Task to carry out: Your answer should be the lines of the data below that contain "Result".

Supplied material:
╔══

-- ==== Sys2Proof/Machine/Alu.lean ====
section
/-! DEFINITION. The arithmetic and logic unit (42_alu.md R80 to R89), and the meanings of eq, gt, add, mult, mod, and, or, not. -/

namespace Sys2Proof.Machine

/-- `(b + c) mod 32768`, the sum formed without loss (R83). -/
def aluAdd (b c : Word) : Word := BitVec.ofNat 16 ((b.toNat + c.toNat) % Config.valueMod)

/-- `(b * c) mod 32768` of the full product (R84). -/
def aluMult (b c : Word) : Word := BitVec.ofNat 16 ((b.toNat * c.toNat) % Config.valueMod)

/-- The unsigned remainder for `c ≠ 0` (R85); the zero divisor is raised before it is used. -/
def aluMod (b c : Word) : Word := BitVec.ofNat 16 (b.toNat % c.toNat)

/-- `b & c` over 16 bits (R86). -/
def aluAnd (b c : Word) : Word := b &&& c

/-- `b | c` over 16 bits (R87). -/
def aluOr (b c : Word) : Word := b ||| c

/-- `(~b) & 0x7FFF` (R88). -/
def aluNot (b : Word) : Word := ~~~b &&& 0x7FFF

/-- The shape the three-operand instructions share: target, value, value, and then what is done with them (R80). -/
def threeOperands (op : Word) (a b c : Operand) (s : State) (k : RegId → Word → Word → State → Result) : Result :=
  withFetch op s fun s => withTarget a s fun r s => withValue b s fun vb s => withValue c s fun vc s => k r vb vc s

/-- `eq a b c` (R81). -/
def execEq (a b c : Operand) (s : State) : Result :=
  threeOperands 4 a b c s fun r vb vc s => .next (s.writeReg r (condEq vb vc))

/-- `gt a b c` (R82). -/
def execGt (a b c : Operand) (s : State) : Result :=
  threeOperands 5 a b c s fun r vb vc s => .next (s.writeReg r (condGt vb vc))

/-- `add a b c` (R83). -/
def execAdd (a b c : Operand) (s : State) : Result :=
  threeOperands 9 a b c s fun r vb vc s => .next (s.writeReg r (aluAdd vb vc))

/-- `mult a b c` (R84). -/
def execMult (a b c : Operand) (s : State) : Result :=
  threeOperands 10 a b c s fun r vb vc s => .next (s.writeReg r (aluMult vb vc))

/-- `mod a b c`: the zero divisor is raised with the dividend, after all operands (R85, R125). -/
def execMod (a b c : Operand) (s : State) : Result :=
  threeOperands 11 a b c s fun r vb vc s =>
    if vc = 0 then raise .moduloByZero vb s else .next (s.writeReg r (aluMod vb vc))

/-- `and a b c` (R86). -/
def execAnd (a b c : Operand) (s : State) : Result :=
  threeOperands 12 a b c s fun r vb vc s => .next (s.writeReg r (aluAnd vb vc))

/-- `or a b c` (R87). -/
def execOr (a b c : Operand) (s : State) : Result :=
  threeOperands 13 a b c s fun r vb vc s => .next (s.writeReg r (aluOr vb vc))

/-- `not a b` (R88). -/
def execNot (a b : Operand) (s : State) : Result :=
  withFetch 14 s fun s => withTarget a s fun r s => withValue b s fun vb s => .next (s.writeReg r (aluNot vb))

end Sys2Proof.Machine
end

╚══

Response box:
def threeOperands (op : Word) (a b c : Operand) (s : State) (k : RegId → Word → Word → State → Result) : Result :=
def execEq (a b c : Operand) (s : State) : Result :=
def execGt (a b c : Operand) (s : State) : Result :=
def execAdd (a b c : Operand) (s : State) : Result :=
def execMult (a b c : Operand) (s : State) : Result :=
def execMod (a b c : Operand) (s : State) : Result :=
def execAnd (a b c : Operand) (s : State) : Result :=
def execOr (a b c : Operand) (s : State) : Result :=
def execNot (a b : Operand) (s : State) : Result :=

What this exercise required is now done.